Perl6::Export::Attrs

Maybe. Some want to use Sub::Exporter instead. Others find Perl6::Export::Attrs just fine and much less hassle than Sub::Exporter.

Perl6::Form

???

Perl6::Slurp

Maybe not, handy syntax, but has issues with utf8.

POE

Yes

Readonly

Maybe There are a number of people who don't like it because it uses tie internally (which is forbidden by the book). However, if you also install Readonly::XS, this issue goes away for scalars. The counter arguments against the constant pragma are in the book.

Regexp::Autoflags

???

Regexp::Assemble

Yes Surprisingly fast, even for huge regular expressions. A good alternative to the other techniques in PBP to improve the readability and purpose of regexes.

Regexp::Common

Yes. Very handy for finding numbers in various formats, URLs and other stuff for which hand-made regexes are notoriously wrong.

Regexp::MatchContext

???

Smart::Comments

No. Absolutely not, at the very least because it's a source filter. No functionality is worth a source filter under any circumstances. There is no such thing as a safe source filter.

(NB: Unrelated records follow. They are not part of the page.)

-- ==== Sys2Proof/Laws/PerInstr.lean ====
section
/-! SUPPORT. AccessShape, per instruction: the access that a well-formed operation is encoded as passes the admission
check of 20_memory.md R53, but for the row of the accesses that fail it. -/

namespace Sys2Proof.Laws

/-- The row of the accesses that the admission check rejects. -/
def rejectedRow : Instr → Bool
  | .nonWordOrMisaligned _ => true
  | _ => false

/-- A well-formed operation's access is admitted exactly when it is not of the rejected row. -/
def AccessShape.Statement (i : Instr) : Prop :=
  i.wellFormed = true → (encode i).access.admitted = !rejectedRow i

theorem AccessShape.crcInit (p : ProfileSel) : AccessShape.Statement (.crcInit p) :=
  fun _ => admitted_word _ (by decide)

theorem AccessShape.frameClear : AccessShape.Statement .frameClear :=
  fun _ => admitted_word _ (by decide)

theorem AccessShape.validate (v : Variant) : AccessShape.Statement (.validate v) :=
  fun _ => admitted_word _ (by decide)

theorem AccessShape.clearErr : AccessShape.Statement .clearErr :=
  fun _ => admitted_word _ (by decide)

theorem AccessShape.illegalCommandWord (w : Word) : AccessShape.Statement (.illegalCommandWord w) :=
  fun _ => admitted_word _ (by decide)

theorem AccessShape.wrCmd (w : Word) : AccessShape.Statement (.wrCmd w) :=
  fun _ => admitted_word _ (by decide)

theorem AccessShape.rdCmd : AccessShape.Statement .rdCmd :=
  fun _ => admitted_word _ (by decide)

theorem AccessShape.wrStatusIgnored (w : Word) : AccessShape.Statement (.wrStatusIgnored w) :=
  fun _ => admitted_word _ (by decide)

theorem AccessShape.rdStatus : AccessShape.Statement .rdStatus :=
  fun _ => admitted_word _ (by decide)

theorem AccessShape.wrCrcData (w : Word) : AccessShape.Statement (.wrCrcData w) :=
  fun _ => admitted_word _ (by decide)

theorem AccessShape.rdCrcData : AccessShape.Statement .rdCrcData :=
  fun _ => admitted_word _ (by decide)

theorem AccessShape.wrCrcValueIgnored (w : Word) : AccessShape.Statement (.wrCrcValueIgnored w) :=
  fun _ => admitted_word _ (by decide)

theorem AccessShape.rdCrcValue : AccessShape.Statement .rdCrcValue :=
  fun _ => admitted_word _ (by decide)

theorem AccessShape.wrFrameData (w : Word) : AccessShape.Statement (.wrFrameData w) :=
  fun _ => admitted_word _ (by decide)

theorem AccessShape.rdFrameData : AccessShape.Statement .rdFrameData :=
  fun _ => admitted_word _ (by decide)

theorem AccessShape.wrFrameCountIgnored (w : Word) : AccessShape.Statement (.wrFrameCountIgnored w) :=
  fun _ => admitted_word _ (by decide)

theorem AccessShape.rdFrameCount : AccessShape.Statement .rdFrameCount :=
  fun _ => admitted_word _ (by decide)

theorem AccessShape.rdKeyHi : AccessShape.Statement .rdKeyHi :=
  fun _ => admitted_word _ (by decide)

theorem AccessShape.wrKeyHiIgnored (w : Word) : AccessShape.Statement (.wrKeyHiIgnored w) :=
  fun _ => admitted_word _ (by decide)

theorem AccessShape.rdKeyLo : AccessShape.Statement .rdKeyLo :=
  fun _ => admitted_word _ (by decide)

theorem AccessShape.wrKeyLoIgnored (w : Word) : AccessShape.Statement (.wrKeyLoIgnored w) :=
  fun _ => admitted_word _ (by decide)

theorem AccessShape.rdOperation : AccessShape.Statement .rdOperation :=
  fun _ => admitted_word _ (by decide)

theorem AccessShape.wrOperationIgnored (w : Word) : AccessShape.Statement (.wrOperationIgnored w) :=
  fun _ => admitted_word _ (by decide)

theorem AccessShape.rdAsset : AccessShape.Statement .rdAsset :=
  fun _ => admitted_word _ (by decide)

theorem AccessShape.wrAssetIgnored (w : Word) : AccessShape.Statement (.wrAssetIgnored w) :=
  fun _ => admitted_word _ (by decide)

theorem AccessShape.rdPriceHi : AccessShape.Statement .rdPriceHi :=
  fun _ => admitted_word _ (by decide)

theorem AccessShape.wrPriceHiIgnored (w : Word) : AccessShape.Statement (.wrPriceHiIgnored w) :=
  fun _ => admitted_word _ (by decide)

theorem AccessShape.rdPriceLo : AccessShape.Statement .rdPriceLo :=
  fun _ => admitted_word _ (by decide)

theorem AccessShape.wrPriceLoIgnored (w : Word) : AccessShape.Statement (.wrPriceLoIgnored w) :=
  fun _ => admitted_word _ (by decide)

theorem AccessShape.rdVolumeHi : AccessShape.Statement .rdVolumeHi :=
  fun _ => admitted_word _ (by decide)

theorem AccessShape.wrVolumeHiIgnored (w : Word) : AccessShape.Statement (.wrVolumeHiIgnored w) :=
  fun _ => admitted_word _ (by decide)

theorem AccessShape.rdVolumeLo : AccessShape.Statement .rdVolumeLo :=
  fun _ => admitted_word _ (by decide)

theorem AccessShape.wrVolumeLoIgnored (w : Word) : AccessShape.Statement (.wrVolumeLoIgnored w) :=
  fun _ => admitted_word _ (by decide)

theorem AccessShape.rdExpireHi : AccessShape.Statement .rdExpireHi :=
  fun _ => admitted_word _ (by decide)

theorem AccessShape.wrExpireHiIgnored (w : Word) : AccessShape.Statement (.wrExpireHiIgnored w) :=
  fun _ => admitted_word _ (by decide)

theorem AccessShape.rdExpireLo : AccessShape.Statement .rdExpireLo :=
  fun _ => admitted_word _ (by decide)

theorem AccessShape.wrExpireLoIgnored (w : Word) : AccessShape.Statement (.wrExpireLoIgnored w) :=
  fun _ => admitted_word _ (by decide)

theorem AccessShape.rdChecksum : AccessShape.Statement .rdChecksum :=
  fun _ => admitted_word _ (by decide)

theorem AccessShape.wrChecksumIgnored (w : Word) : AccessShape.Statement (.wrChecksumIgnored w) :=
  fun _ => admitted_word _ (by decide)

theorem AccessShape.reservedOffset18 (d : Dir) (k : BitVec 1) : AccessShape.Statement (.reservedOffset18 d k) :=
  fun _ => admitted_word _
    ((by decide : ∀ k : BitVec 1, ((0b0011 : BitVec 4) ++ k ++ (0 : BitVec 2) : Offset).extractLsb' 0 2 = 0) k)

theorem AccessShape.reservedOffset4C (d : Dir) : AccessShape.Statement (.reservedOffset4C d) :=
  fun _ => admitted_word _ (by decide)

theorem AccessShape.reservedOffset50 (d : Dir) (k : BitVec 2) : AccessShape.Statement (.reservedOffset50 d k) :=
  fun _ => admitted_word _
    ((by decide : ∀ k : BitVec 2, ((0b101 : BitVec 3) ++ k ++ (0 : BitVec 2) : Offset).extractLsb' 0 2 = 0) k)

theorem AccessShape.reservedOffset60 (d : Dir) (k : BitVec 3) : AccessShape.Statement (.reservedOffset60 d k) :=
  fun _ => admitted_word _
    ((by decide : ∀ k : BitVec 3, ((0b11 : BitVec 2) ++ k ++ (0 : BitVec 2) : Offset).extractLsb' 0 2 = 0) k)

theorem AccessShape.nonWordOrMisaligned (a : Access) : AccessShape.Statement (.nonWordOrMisaligned a) := by
  intro h
  simpa [Instr.wellFormed, rejectedRow, encode, Operation.access] using h

end Sys2Proof.Laws
end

The only exception would be to do as Sinan Unur mentioned on StackOverflow:

I prefer not to put:

use Smart::Comments;

in my code. When I do indeed use Smart::Comments, I invoke the script using:

$ perl -MSmart::Comments test.pl

This way, there is no chance Smart::Comments will be used in production code.

Sort::Maker

???

Sub::Installer

No. Use Sub::Install (note the missing -er) or for more complex installation, Sub::Exporter.

Text::Autoformat

Yes. This is very handy module, and there's really nothing else like it on CPAN.

Text::CSV

Yes. Provides a unified interface to Text::CSV_XS and to a pure perl implementation if the XS module is not available.

Text::CSV::Simple

Yes. The interface of Text::CSV is somewhat cumbersome, and this provides a saner interface for the common task of reading a file.

Text::CSV_XS

Yes.

XML::Parser

No. This API is too arcane and complex for user code to call directly. Other modules, some built on top of XML::Parser, provide a better interface. If you want a DOM-style interface, check out XML::LibXML. If you want a SAX interface, check out XML::SAX. If you want to make a big data structure from an XML document, use XML::Simple. Also take a look at XML::Twig.

YAML

Maybe. If you just need to dump and load YAML, use YAML::XS which is faster, less buggy and implements YAML 1.1. Though JSON, i.e. JSON::XS, Config::General may be preferable as a simple serialization format.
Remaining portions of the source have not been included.